Go through the data and retrieve each line that includes the string "reduction".

_Stored items_.
_ _ _ _ _ _ _

/-! ## Wide words -/

/-- The core issue of a wide floating-point word (R145 to R148, R155) completes: one entry at the end of the core's queue with its
physical registers, its mode and draws, and its g operand's value in every element. -/
def Obligations.WideFloatWordsQueue : Prop :=
  ∀ (c : Ctl) (f : FFmt) (rm : Rm) (d a e : WOp) (b : WG) (m : BitVec 3) (s : State),
    let w := (fmtOf f).width
    let src := fun (o : WOp) => WSrc.reg (s.resolveW o).get
    let put := fun (op : WideOp) (r : Rm) (hasG : Bool) (x y z : WSrc) =>
      ((s.wideMode r).2.2.enqueue { s.wentry c op hasG (s.resolveW d).get m with
        a := x, b := y, c := z, rm := (s.wideMode r).1, draws := (s.wideMode r).2.1 }).retire c s.linkAddr
    (IssuesWide c s (s.resolveW d :: s.resolveW a :: s.wgRes b) = true →
      exec (.vadd c f rm d a b m) s = .next (put (.fbin .add f) rm (WG.isG b) (src a) (s.wgSrc w b) (.val 0)) ∧
      exec (.vsub c f rm d a b m) s = .next (put (.fbin .sub f) rm (WG.isG b) (src a) (s.wgSrc w b) (.val 0)) ∧
      exec (.vmul c f rm d a b m) s = .next (put (.fbin .mul f) rm (WG.isG b) (src a) (s.wgSrc w b) (.val 0)) ∧
      exec (.vdiv c f rm d a b m) s = .next (put (.fbin .div f) rm (WG.isG b) (src a) (s.wgSrc w b) (.val 0)) ∧
      exec (.vmin c f d a b m) s = .next (put (.fbin .min f) .rn (WG.isG b) (src a) (s.wgSrc w b) (.val 0)) ∧
      exec (.vmax c f d a b m) s = .next (put (.fbin .max f) .rn (WG.isG b) (src a) (s.wgSrc w b) (.val 0))) ∧
    (IssuesWide c s [s.resolveW d, s.resolveW a] = true →
      exec (.vabs c f d a m) s = .next (put (.fun1 .abs f) .rn false (src a) (.val 0) (.val 0)) ∧
      exec (.vneg c f d a m) s = .next (put (.fun1 .neg f) .rn false (src a) (.val 0) (.val 0)) ∧
      exec (.vrcp c f rm d a m) s = .next (put (.fun1 .rcp f) rm false (src a) (.val 0) (.val 0)) ∧
      exec (.vrsq c f rm d a m) s = .next (put (.fun1 .rsq f) rm false (src a) (.val 0) (.val 0)) ∧
      exec (.vexp2 c f rm d a m) s = .next (put (.fun1 .exp2 f) rm false (src a) (.val 0) (.val 0)) ∧
      exec (.vlog2 c f rm d a m) s = .next (put (.fun1 .log2 f) rm false (src a) (.val 0) (.val 0))) ∧
    (∀ a' : WG, IssuesWide c s (s.resolveW d :: (s.wgRes a' ++ s.wgRes b ++ [s.resolveW e])) = true →
      exec (.vfma c f rm d a' b e m) s =
        .next (put (.ffma f) rm (WG.isG a' || WG.isG b) (s.wgSrc w a') (s.wgSrc w b) (src e)))

/-- The core issue of a wide integer, mask, permutation, reduction, conversion or move word (R156 to R162, R165) completes in the
same way; none of them but a rounding reduction or conversion draws. -/
def Obligations.WideIntegerWordsQueue : Prop :=
  ∀ (c : Ctl) (f : IFmt) (nf nf' : NFmt) (d a a' i : WOp) (b : WGI) (m md ma mb : BitVec 3) (r : VRel) (v : GI) (x : BitVec 6)
    (ln : BitVec 5) (sf : SumFmt) (xf : MaxFmt) (rs : RmSat) (rm : Rm) (px : PxFmt) (ff : FFmt) (s : State),
    let w := IFmt.width f
    let src := fun (o : WOp) => WSrc.reg (s.resolveW o).get
    let put := fun (op : WideOp) (hasG : Bool) (p : Nat) (m : BitVec 3) (x y z : WSrc) =>
      (s.enqueue { s.wentry c op hasG p m with a := x, b := y, c := z, rm := .rn, draws := [] }).retire c s.linkAddr
    let conv := fun (op : WideOp) (r : Rm) (m : BitVec 3) =>
      ((s.wideMode r).2.2.enqueue { s.wentry c op false (s.resolveW d).get m with
        a := src a, rm := (s.wideMode r).1, draws := (s.wideMode r).2.1 }).retire c s.linkAddr
    let D := (s.resolveW d).get
    let int := fun (op : IBin) => put (.ibin op f) (WGI.isG b) D m (src a) (s.wgiSrc w b) (.val 0)
    (IssuesWide c s (s.resolveW d :: s.resolveW a :: s.wgiRes b) = true →
      exec (.viadd c f d a b m) s = .next (int .add) ∧ exec (.visub c f d a b m) s = .next (int .sub) ∧
      exec (.vimul c f d a b m) s = .next (int .mul) ∧ exec (.vand c f d a b m) s = .next (int .and) ∧
      exec (.vor c f d a b m) s = .next (int .or) ∧ exec (.vxor c f d a b m) s = .next (int .xor) ∧
      exec (.vshl c f d a b m) s = .next (int .shl) ∧ exec (.vshr c f d a b m) s = .next (int .shr) ∧
      exec (.vsar c f d a b m) s = .next (int .sar)) ∧
    (IssuesWide c s (s.resolveW a :: s.wgiRes b) = true →
      exec (.vcmp c r md a b m) s = .next (put (.cmp r) (WGI.isG b) md.toNat m (src a) (s.wgiSrc 32 b) (.val 0))) ∧
    (IssuesWide c s [s.resolveW d, s.resolveW a, s.resolveW a'] = true →
      exec (.vsel c d a a' m) s = .next (put .sel false D m (src a) (src a') (.val 0)) ∧
      exec (.vperm c d a a' m) s = .next (put .perm false D m (src a) (src a') (.val 0))) ∧
    (IssuesWide c s [s.resolveW d, s.resolveW a, s.resolveW a', s.resolveW i] = true →
      exec (.vshuf c d a a' i m) s = .next (put .shuf false D m (src a) (src a') (src i))) ∧
    (IssuesWide c s [] = true →
      exec (.mand c md ma mb) s = .next (put (.mand ma mb) false md.toNat 0 (.val 0) (.val 0) (.val 0)) ∧
      exec (.mor c md ma mb) s = .next (put (.mor ma mb) false md.toNat 0 (.val 0) (.val 0) (.val 0)) ∧
      exec (.mnot c md ma) s = .next (put (.mnot ma) false md.toNat 0 (.val 0) (.val 0) (.val 0))) ∧
    (IssuesWide c s [s.resolveW d] = true →
      exec (.vbcast c nf d v m) s = .next (put .bcast (GI.isG v) D m (.val (replicate (NFmt.width nf) (s.gi v))) (.val 0) (.val 0)) ∧
      exec (.vins c d v ln) s = .next (put (.ins ln) (GI.isG v) D 0 (.val (replicate 32 (s.gi v))) (.val 0) (.val 0))) ∧
    (IssuesWide c s [s.resolveW a] = true → Issues c fLate s = true → s.leak x = false →
      exec (.vextr c x a ln) s =
        .next (s.finish c fLate (.done (s.enqueue { s.wentry c (.extr ln) false x.toNat 0 with a := src a })))) ∧
    (IssuesWide c s [s.resolveW d, s.resolveW a] = true →
      (∀ rm, sf = .f32 rm → exec (.vrsum c sf d a m) s = .next (conv (.rsum (.f32 (s.wideMode rm).1)) rm m)) ∧
      (sf = .i32 ∨ sf = .n32 → exec (.vrsum c sf d a m) s = .next (conv (.rsum sf) .rn m)) ∧
      exec (.vrmax c xf d a m) s = .next (conv (.rmax xf) .rn m) ∧ exec (.vrmin c xf d a m) s = .next (conv (.rmin xf) .rn m) ∧
      exec (.vcvt c nf rs nf' d a m) s = .next (conv (.cvt nf rs.sat nf') rs.rm m) ∧
      exec (.vpxenc c px rm ff d a) s = .next (conv (.pxenc px ff) rm 0) ∧
      exec (.vpxdec c ff rm px d a) s = .next (conv (.pxdec ff px) rm 0) ∧
      exec (.vmov c d a m) s = .next (conv .mov .rn m))

/-- The core issue of a wide local-store word (R163) completes with the address its window gives; VLDX and VSTX carry the window's
bounds, for a lane out of bounds is left out and does not trap. The window is no g operand of
R147 (log 88, the model's reading of R148 and R183). -/
def Obligations.WideLocalWordsQueue : Prop :=
  ∀ (c : Ctl) (r i : WOp) (w : BitVec 6) (off : BitVec 32) (o : BitVec 12) (m : BitVec 3) (a : Nat) (s : State),
    let src := fun (o : WOp) => WSrc.reg (s.resolveW o).get
    let put := fun (op : WideOp) (m : BitVec 3) =>
      (s.enqueue { s.wentry c op false (s.resolveW r).get m with a := src r, addr := a, len := 128 }).retire c s.linkAddr
    let g := s.gReg w
    let ind := fun (op : WideOp) =>
      (s.enqueue { s.wentry c op false (s.resolveW r).get m with
        a := src r, b := src i, addr := capBase g.bits + capCursor g.bits, lo := capBase g.bits,
        hi := capBase g.bits + capLength g.bits }).retire c s.linkAddr
    (IssuesWide c s [s.resolveW r] = true →
      (lsAddr g true false off.toInt 128 4 = .at_ a → exec (.vldlImmediate c r w off) s = .next (put .ldl 0)) ∧
      (lsAddr g true false o.toInt 128 4 = .at_ a → exec (.vldlRegister c r w o m) s = .next (put .ldl m)) ∧
      (lsAddr g false true off.toInt 128 4 = .at_ a → exec (.vstlImmediate c r w off) s = .next (put .stl 0)) ∧
      (lsAddr g false true o.toInt 128 4 = .at_ a → exec (.vstlRegister c r w o m) s = .next (put .stl m))) ∧
    (IssuesWide c s [s.resolveW r, s.resolveW i] = true →
      (windowCheck g true false = none → exec (.vldx c r w i m) s = .next (ind .ldx)) ∧
      (windowCheck g false true = none → exec (.vstx c r w i m) s = .next (ind .stx))) ∧
    ∀ (e : WEntry) (off : Nat), (e.laneAddr off = none ↔
      ¬ (e.lo ≤ e.addr + off ∧ e.addr + off + 4 ≤ e.hi ∧ e.addr + off + 4 ≤ Config.lsSize ∧ off % 4 = 0))

/-- The wide unit starts the head of a queue that is ready (R145 to R147): the entry leaves the queue, the context's next wide issue
waits for its delay, and the operation is performed; a head that is not ready stays. Where it computes a w register, the value and
the flags land at its latency in the lanes it writes (R57, R148, R149); a VEXTR's g result lands, and its count is withdrawn, at its latency
of 3 (R57, R159), and a read before that may already give it (R58). -/
def Obligations.WideIssueStartsTheHead : Prop :=
  ∀ (n : Nat) (e : WEntry) (r : List WEntry) (s : State), n < 4096 → (s.coreAt n).wq = e :: r →
    let mask := (s.ctxAt n e.ctx).mask e.mask
    let o := wideValue e.op e.rm e.draws mask (e.a.read (s.coreAt n)) (e.b.read (s.coreAt n)) (e.c.read (s.coreAt n))
    (s.headReady n e = false → exec (.wideIssue n) s = .next s) ∧
    (s.headReady n e = true → ∃ t u : State, exec (.wideIssue n) s = .next t ∧ t = (u.performWide n e).count n 3 ∧
      (u.coreAt n).wq = r ∧ (u.ctxAt n e.ctx).wideNotBefore = s.cyc + e.delay + 1 ∧ u.mem = s.mem ∧ u.cyc = s.cyc ∧
      (u.coreAt n).w = (s.coreAt n).w ∧ (u.coreAt n).ls = (s.coreAt n).ls ∧ (u.coreAt n).land = (s.coreAt n).land) ∧
    ((match e.op with
      | .fbin .. | .ffma _ | .fun1 .. | .ibin .. | .sel | .perm | .shuf | .bcast | .ins _ | .rsum _ | .rmax _ | .rmin _ | .cvt ..
      | .pxenc .. | .pxdec .. | .mov => True
      | _ => False) →
      s.performWide n e = s.landWide n e (.w e.d o.lanes o.v) o.fl ∧
        ((s.landWide n e (.w e.d o.lanes o.v) o.fl).coreAt n).land = (s.coreAt n).land ++
          [{ due := s.cyc + e.op.latency, issued := e.issued, ctx := e.ctx, res := .w e.d o.lanes o.v, flags := o.fl, sb := none, late := false }]) ∧
    ∀ l, e.op = .extr l → ∃ d, s.cyc < d ∧ d ≤ s.cyc + 3 ∧
      let v := GReg.data (BitVec.ofNat 64 (lane (e.a.read (s.coreAt n)) l.toNat))
      let at_ : Landing := { due := s.cyc + 3, issued := e.issued, ctx := e.ctx, res := .g (BitVec.ofNat 6 e.d) v, flags := 0, sb := some e.set, late := true }
      ((s.performWide n e).coreAt n).land = (s.coreAt n).land ++ [{ at_ with due := d, sb := none }, at_]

_ _ _ _ _ _ _

_ANSWER SPACE_.
/-- The core issue of a wide integer, mask, permutation, reduction, conversion or move word (R156 to R162, R165) completes in the
same way; none of them but a rounding reduction or conversion draws. -/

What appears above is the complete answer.